While certainly not in the same class as the losses of Gomez and Adenhart, on Nov. 25, 2009, Angels fans found out that their long time television broadcast team of Steve Physioc and Rex Hudler would not be back for another season. After 14 years a change was being made. No matter how poorly the Angels played during the first few seasons "Phys" and "Hud" called, the high of the 2002 World Championship year and the stand out years that followed, it was Physioc and Hudler who were there, leading the way and telling us the story of those baseball campaigns. A business decision was made and the fans again felt a loss.

Chone Figgins, John Lackey and Vladimir Guerrero, arguably the three biggest reasons for the Angels success over the past eight seasons, are all now former Angels — Figgins to division rival Seattle Mariners, Lackey to the dreaded Boston Red Sox and Guerrero a free agent. The trio leaves three significant holes on the roster and it's unclear if the Angels will be able to withstand their loss. Brandon Wood has the minor league pedigree to replace Figgins, but the team is without a lead off hitter of his caliber. Reagins has, as of this writing, not replaced Lackey, making Jered Weaver the de facto "ace" of the rotation and leaving the Angels pitching staff with question marks at the very least in the fifth man's spot.

While new Angel Hideki Matsui will likely put up some productive numbers at the plate, he's not Vladimir Guerrero.
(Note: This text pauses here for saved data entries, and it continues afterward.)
-- ==== Sys2Proof/Laws/Codec.lean ====
section
/-! SUPPORT. The laws of the operand forms that later proofs cite: big-endian numbers, the bytes of a header and its
fields, and the length of a response (spec 20_memory.md R62, 30_encoding.md R95, 43_response_generator.md R210). -/

namespace Sys2Proof.Machine

/-! ## Big-endian numbers -/

@[simp] theorem beValue_two (a b : Byte) : beValue [a, b] = a.toNat * 256 + b.toNat := by
  simp [beValue]

@[simp] theorem beValue_four (a b c d : Byte) :
    beValue [a, b, c, d] = a.toNat * 16777216 + b.toNat * 65536 + c.toNat * 256 + d.toNat := by
  simp only [beValue, List.foldl_cons, List.foldl_nil]
  omega

@[simp] theorem spell_length (n v : Nat) : (spell n v).length = n := by
  simp [spell]

@[simp] theorem spell_one (v : Nat) : spell 1 v = [BitVec.ofNat 8 v] := by
  simp [spell]

@[simp] theorem spell_two (v : Nat) : spell 2 v = [BitVec.ofNat 8 (v / 256), BitVec.ofNat 8 v] := by
  simp [spell, List.range_succ]

@[simp] theorem spell_four (v : Nat) :
    spell 4 v =
      [BitVec.ofNat 8 (v / 16777216), BitVec.ofNat 8 (v / 65536), BitVec.ofNat 8 (v / 256), BitVec.ofNat 8 v] := by
  simp [spell, List.range_succ]

theorem half_of_spelling (v : Half) :
    BitVec.ofNat 16 ((BitVec.ofNat 8 (v.toNat / 256)).toNat * 256 + (BitVec.ofNat 8 v.toNat).toNat) = v := by
  apply BitVec.eq_of_toNat_eq
  simp only [BitVec.toNat_ofNat]
  have := v.isLt
  omega

theorem word_of_spelling (v : Word) :
    BitVec.ofNat 32 ((BitVec.ofNat 8 (v.toNat / 16777216)).toNat * 16777216 +
      (BitVec.ofNat 8 (v.toNat / 65536)).toNat * 65536 + (BitVec.ofNat 8 (v.toNat / 256)).toNat * 256 +
        (BitVec.ofNat 8 v.toNat).toNat) = v := by
  apply BitVec.eq_of_toNat_eq
  simp only [BitVec.toNat_ofNat]
  have := v.isLt
  omega

/-! ## Headers as bytes -/

/-- Fourteen bytes, one by one. -/
theorem fourteen_bytes {bs : List Byte} (h : bs.length = 14) :
    ∃ b0 b1 b2 b3 b4 b5 b6 b7 b8 b9 b10 b11 b12 b13 : Byte,
      bs = [b0, b1, b2, b3, b4, b5, b6, b7, b8, b9, b10, b11, b12, b13] := by
  match bs, h with
  | [b0, b1, b2, b3, b4, b5, b6, b7, b8, b9, b10, b11, b12, b13], _ =>
    exact ⟨b0, b1, b2, b3, b4, b5, b6, b7, b8, b9, b10, b11, b12, b13, rfl⟩

@[simp] theorem fieldBytes_length (f : FieldTuple) : (fieldBytes f).length = 13 := by
  simp [fieldBytes]

@[simp] theorem encodeFields_length (f : FieldTuple) : (encodeFields f).length = 14 := by
  simp [encodeFields]

@[simp] theorem headerBytes_length (h : Header) : (headerBytes h).length = 14 := by
  simp [headerBytes]

/-- The fields read back from a header's own bytes. -/
@[simp] theorem headerOfBytes_headerBytes (h : Header) : headerOfBytes (headerBytes h) = h := by
  simp only [headerOfBytes, headerBytes, fieldBytes, fieldsOf, spell_two, spell_four, be, List.cons_append,
    List.nil_append, List.drop_succ_cons, List.drop_zero, List.take_succ_cons, List.take_zero,
    beValue_two, beValue_four, List.getD_cons_succ, List.getD_cons_zero, half_of_spelling, word_of_spelling]

theorem byte_high (a b : Byte) : BitVec.ofNat 8 ((BitVec.ofNat 16 (a.toNat * 256 + b.toNat)).toNat / 256) = a := by
  apply BitVec.eq_of_toNat_eq
  simp only [BitVec.toNat_ofNat]
  have := a.isLt
  have := b.isLt
  omega

theorem byte_low (a b : Byte) : BitVec.ofNat 8 (BitVec.ofNat 16 (a.toNat * 256 + b.toNat)).toNat = b := by
  apply BitVec.eq_of_toNat_eq
  simp only [BitVec.toNat_ofNat]
  have := a.isLt
  have := b.isLt
  omega

theorem bytes_of_word (a b c d : Byte) :
    let v := (BitVec.ofNat 32 (a.toNat * 16777216 + b.toNat * 65536 + c.toNat * 256 + d.toNat)).toNat
    BitVec.ofNat 8 (v / 16777216) = a ∧ BitVec.ofNat 8 (v / 65536) = b ∧ BitVec.ofNat 8 (v / 256) = c ∧
      BitVec.ofNat 8 v = d := by
  have := a.isLt
  have := b.isLt
  have := c.isLt
  have := d.isLt
  refine ⟨?_, ?_, ?_, ?_⟩ <;>
  · apply BitVec.eq_of_toNat_eq
    simp only [BitVec.toNat_ofNat]
    omega

/-- The bytes of the fields read from fourteen bytes are those bytes. -/
theorem headerBytes_headerOfBytes {bs : List Byte} (h : bs.length = 14) : headerBytes (headerOfBytes bs) = bs := by
  obtain ⟨b0, b1, b2, b3, b4, b5, b6, b7, b8, b9, b10, b11, b12, b13, rfl⟩ := fourteen_bytes h
  obtain ⟨h4, h5, h6, h7⟩ := bytes_of_word b4 b5 b6 b7
  simp only [headerOfBytes, headerBytes, fieldBytes, fieldsOf, spell_two, spell_four, be, List.cons_append,
    List.nil_append, List.drop_succ_cons, List.drop_zero, List.take_succ_cons, List.take_zero,
    beValue_two, beValue_four, List.getD_cons_succ, List.getD_cons_zero, byte_high, byte_low, h4, h5, h6, h7]

/-- A header's bytes have the right checksum exactly when its checksum byte is the sum of its fields' bytes. -/
theorem checksumRight_headerBytes (h : Header) :
    checksumRight (headerBytes h) = (checksum (fieldBytes (fieldsOf h)) == h.checksum) := by
  have ht : (headerBytes h).take 13 = fieldBytes (fieldsOf h) := by
    rw [headerBytes, List.take_left' (fieldBytes_length _)]
  have hd : (headerBytes h).getD 13 0 = h.checksum := by
    simp [headerBytes, List.getD]
  rw [checksumRight, Config.ckLen, ht, hd]

/-- Decode of fourteen bytes with the right checksum. -/
theorem decodeHeader_right {bs : List Byte} (h : bs.length = 14) (hc : checksumRight bs = true) :
    decodeHeader bs = .fields (headerOfBytes bs) := by
  simp [decodeHeader, Config.hdrLen, h, hc]

/-- Decode of fourteen bytes with the wrong checksum. -/
theorem decodeHeader_wrong {bs : List Byte} (h : bs.length = 14) (hc : checksumRight bs = false) :
    decodeHeader bs = .checksumError (checksum (bs.take 13)) (bs.getD 13 0) := by
  simp [decodeHeader, Config.hdrLen, Config.ckLen, h, hc]

/-- What a successful Decode says. -/
theorem decodeHeader_fields {bs : List Byte} {h : Header} (hd : decodeHeader bs = .fields h) :
    bs.length = 14 ∧ checksumRight bs = true ∧ h = headerOfBytes bs := by
  have h14 : Config.hdrLen = 14 := rfl
  by_cases h1 : bs.length < 14
  · simp [decodeHeader, h14, h1] at hd
  · by_cases h2 : 14 < bs.length
    · simp [decodeHeader, h14, h1, h2] at hd
    · have hl : bs.length = 14 := by omega
      cases hc : checksumRight bs with
      | true => rw [decodeHeader_right hl hc] at hd; exact ⟨hl, rfl, by simpa using hd.symm⟩
      | false => rw [decodeHeader_wrong hl hc] at hd; simp at hd

/-! ## Field tuples, integers and bytes -/

/-- The fields read back from the thirteen bytes of format F13 and any checksum byte. -/
theorem fieldsOf_headerOfBytes_append (f : FieldTuple) (c : Byte) :
    fieldsOf (headerOfBytes (fieldBytes f ++ [c])) = f := by
  have := headerOfBytes_headerBytes
    { sourcePort := f.sourcePort, destPort := f.destPort, sequenceNumber := f.sequenceNumber, ackFlag := f.ack
      synFlag := f.syn, finFlag := f.fin, payloadSize := f.payloadSize, checksum := c }
  simp only [headerBytes, fieldsOf] at this
  rw [this]
  rfl

/-- The fields read back from the thirteen bytes of format F13. -/
theorem fieldsOfBytes_fieldBytes (f : FieldTuple) : fieldsOfBytes (fieldBytes f) = f := by
  simp only [fieldsOfBytes, headerOfBytes, fieldBytes, spell_two, spell_four, be, List.cons_append,
    List.nil_append, List.drop_succ_cons, List.drop_zero, List.take_succ_cons, List.take_zero, beValue_two,
    beValue_four, List.getD_cons_succ, List.getD_cons_zero, half_of_spelling, word_of_spelling, fieldsOf]

/-- The fields' bytes of fourteen bytes are the first thirteen. -/
theorem fieldBytes_headerOfBytes {bs : List Byte} (h : bs.length = 14) :
    fieldBytes (fieldsOf (headerOfBytes bs)) = bs.take 13 := by
  have := congrArg (List.take 13) (headerBytes_headerOfBytes h)
  rwa [headerBytes, List.take_left' (fieldBytes_length _)] at this

/-- Integers that fit come back from pin widths. -/
theorem widen_narrow {t : IntTuple} (h : firstMisfit t = none) : widen (narrow t) = t := by
  obtain ⟨a, b, c, d, e, f, g⟩ := t
  simp only [firstMisfit] at h
  repeat' split at h
  all_goals try simp at h
  simp only [fits, Bool.not_eq_false, Bool.and_eq_true, decide_eq_true_eq] at *
  simp only [widen, narrow, BitVec.toNat_ofNat, IntTuple.mk.injEq]
  refine ⟨?_, ?_, ?_, ?_, ?_, ?_, ?_⟩ <;> omega

theorem narrow_widen (f : FieldTuple) : narrow (widen f) = f := by
  obtain ⟨a, b, c, d, e, f, g⟩ := f
  simp [narrow, widen]

theorem fits_natCast {w n : Nat} (h : n < 2 ^ w) : fits w (n : Int) = true := by
  simp only [fits, Bool.and_eq_true, decide_eq_true_eq]
  exact ⟨by positivity, by exact_mod_cast h⟩

/-- A tuple at pin widths always fits (R125). -/
theorem firstMisfit_widen (f : FieldTuple) : firstMisfit (widen f) = none := by
  obtain ⟨a, b, c, d, e, f, g⟩ := f
  simp only [firstMisfit, widen, fits_natCast a.isLt, fits_natCast b.isLt, fits_natCast c.isLt, fits_natCast d.isLt,
    fits_natCast e.isLt, fits_natCast f.isLt, fits_natCast g.isLt, if_false, Bool.true_eq_false]

/-- Encode at pin widths (R124, R125). -/
theorem encodeHeader_widen (f : FieldTuple) : encodeHeader (widen f) = .header (encodeFields f) := by
  rw [encodeHeader, firstMisfit_widen, narrow_widen]

/-- What a header that Encode returns is. -/
theorem encodeHeader_header {t : IntTuple} {bs : List Byte} (h : encodeHeader t = .header bs) :
    firstMisfit t = none ∧ bs = encodeFields (narrow t) := by
  simp only [encodeHeader] at h
  split at h <;> simp at h
  exact ⟨‹_›, h.symm⟩

/-- What Encode writes has the right checksum. -/
theorem checksumRight_encodeFields (f : FieldTuple) : checksumRight (encodeFields f) = true := by
  simp [checksumRight, Config.ckLen, encodeFields]

/-! ## The checksum -/

theorem checksum_toNat (bs : List Byte) : (checksum bs).toNat = (bs.map BitVec.toNat).sum % 256 := by
  simp [checksum, Config.ckMod, byteSum]

/-- One byte exchanged in a sum. -/
theorem byteSum_set (bs : List Byte) (i : Nat) (d : Byte) (h : i < bs.length) :
    byteSum (bs.set i d) + (bs.getD i 0).toNat = byteSum bs + d.toNat := by
  induction bs generalizing i with
  | nil => simp at h
  | cons b bs ih =>
    cases i with
    | zero => simp [byteSum]; omega
    | succ i =>
      have := ih i (by simpa using h)
      simp [byteSum] at *
      omega

theorem checksumRight_iff (bs : List Byte) :
    checksumRight bs = true ↔ ((bs.take 13).map BitVec.toNat).sum % 256 = (bs.getD 13 0).toNat := by
  rw [← checksum_toNat, BitVec.toNat_inj, checksumRight, beq_iff_eq]
  rfl

/-! ## Responses -/

@[simp] theorem respLen_none (n : Half) : respLen .none n = 0 := rfl
@[simp] theorem respLen_syn (n : Half) : respLen .syn n = 37 := rfl
@[simp] theorem respLen_ack (n : Half) : respLen .ack n = 37 := rfl
@[simp] theorem respLen_fin (n : Half) : respLen .fin n = 35 := rfl
@[simp] theorem respLen_errMalformed (n : Half) : respLen .errMalformed n = 33 := rfl

theorem decDigits_length_le : ∀ k n : Nat, (decDigits k n).length ≤ k
  | 0, _ => Nat.le_refl 0
  | k + 1, n => by
    simp only [decDigits]
    split
    · simp
    · have := decDigits_length_le k (n / 10)
      simp only [List.length_append, List.length_singleton]
      omega

/-- No response is longer than RESP_IDX can count (R210, 92_eei_decisions.md D36). -/
theorem respLen_le (c : RespCode) (n : Half) : respLen c n ≤ 255 := by
  cases c
  case data =>
    have := decDigits_length_le 5 n.toNat
    simp only [respLen, respBytes, dec, List.length_append]
    have : textData.length = 34 := rfl
    omega
  case errChecksum =>
    have := Config.msgChecksumLen.isLt
    simp only [respLen, respBytes, Config.msgChecksum, List.length_append, List.length_map, List.length_range]
    have : textErr.length = 7 := rfl
    omega
  all_goals simp

end Sys2Proof.Machine
end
Guerrero was the Angels for six seasons; he was the player the casual fans came to watch and he was the player the children loved.

While the Angels have let many free agents go over the seasons — Troy Percival, Bengie Molina, Troy Glaus, Garret Anderson and Francisco Rodriguez in particular — they all left year by year, never in just a couple weeks span of time. The fans sense of loss and anger over these roster changes was pretty intense here at and on the airwaves on the Angels flagship station, AM 830 KLAA. We have all come to accept that baseball is a business, but that still doesn't make it any easier to say goodbye to your favorite players. In the big picture, losing them just means they live in another city now and have a different hat on. We'll see them again down the road when the Angels call to put them into their Hall of Fame and we can tell our children or grandchildren "I was at Game 7 where John Lackey pitched and Garret Anderson knocked in the winning runs in the World Series."

The holidays were past and the new year got underway; bowl games were nearly finished and the NFL season was beginning to wrap up. Fans started to think about spring training and speculate on the fate of the 2010 Los Angeles Angels. Then, in the same manner as 2009 had started, 2010 has unfortunately begun under the same dark cloud.

"Erstad says he's got it ... Erstad makes the catch! The Anaheim Angels are the champions of baseball."

This was THE greatest call in the history of Angels baseball. Every time I heard it before the news of the passing of Rory Markas I'd get a little emotional. Every time. Now, the man who made it and who would end the majority of his Angels broadcasts with the catchphrase "Just another halo victory" is no longer with us. Another heartbreaking loss for the fans and the organization.

Pitchers and catchers will report to Spring Training in about a month. Hopefully Markas' passing will be the last loss Angel fans and the organization will have to endure for quite some time.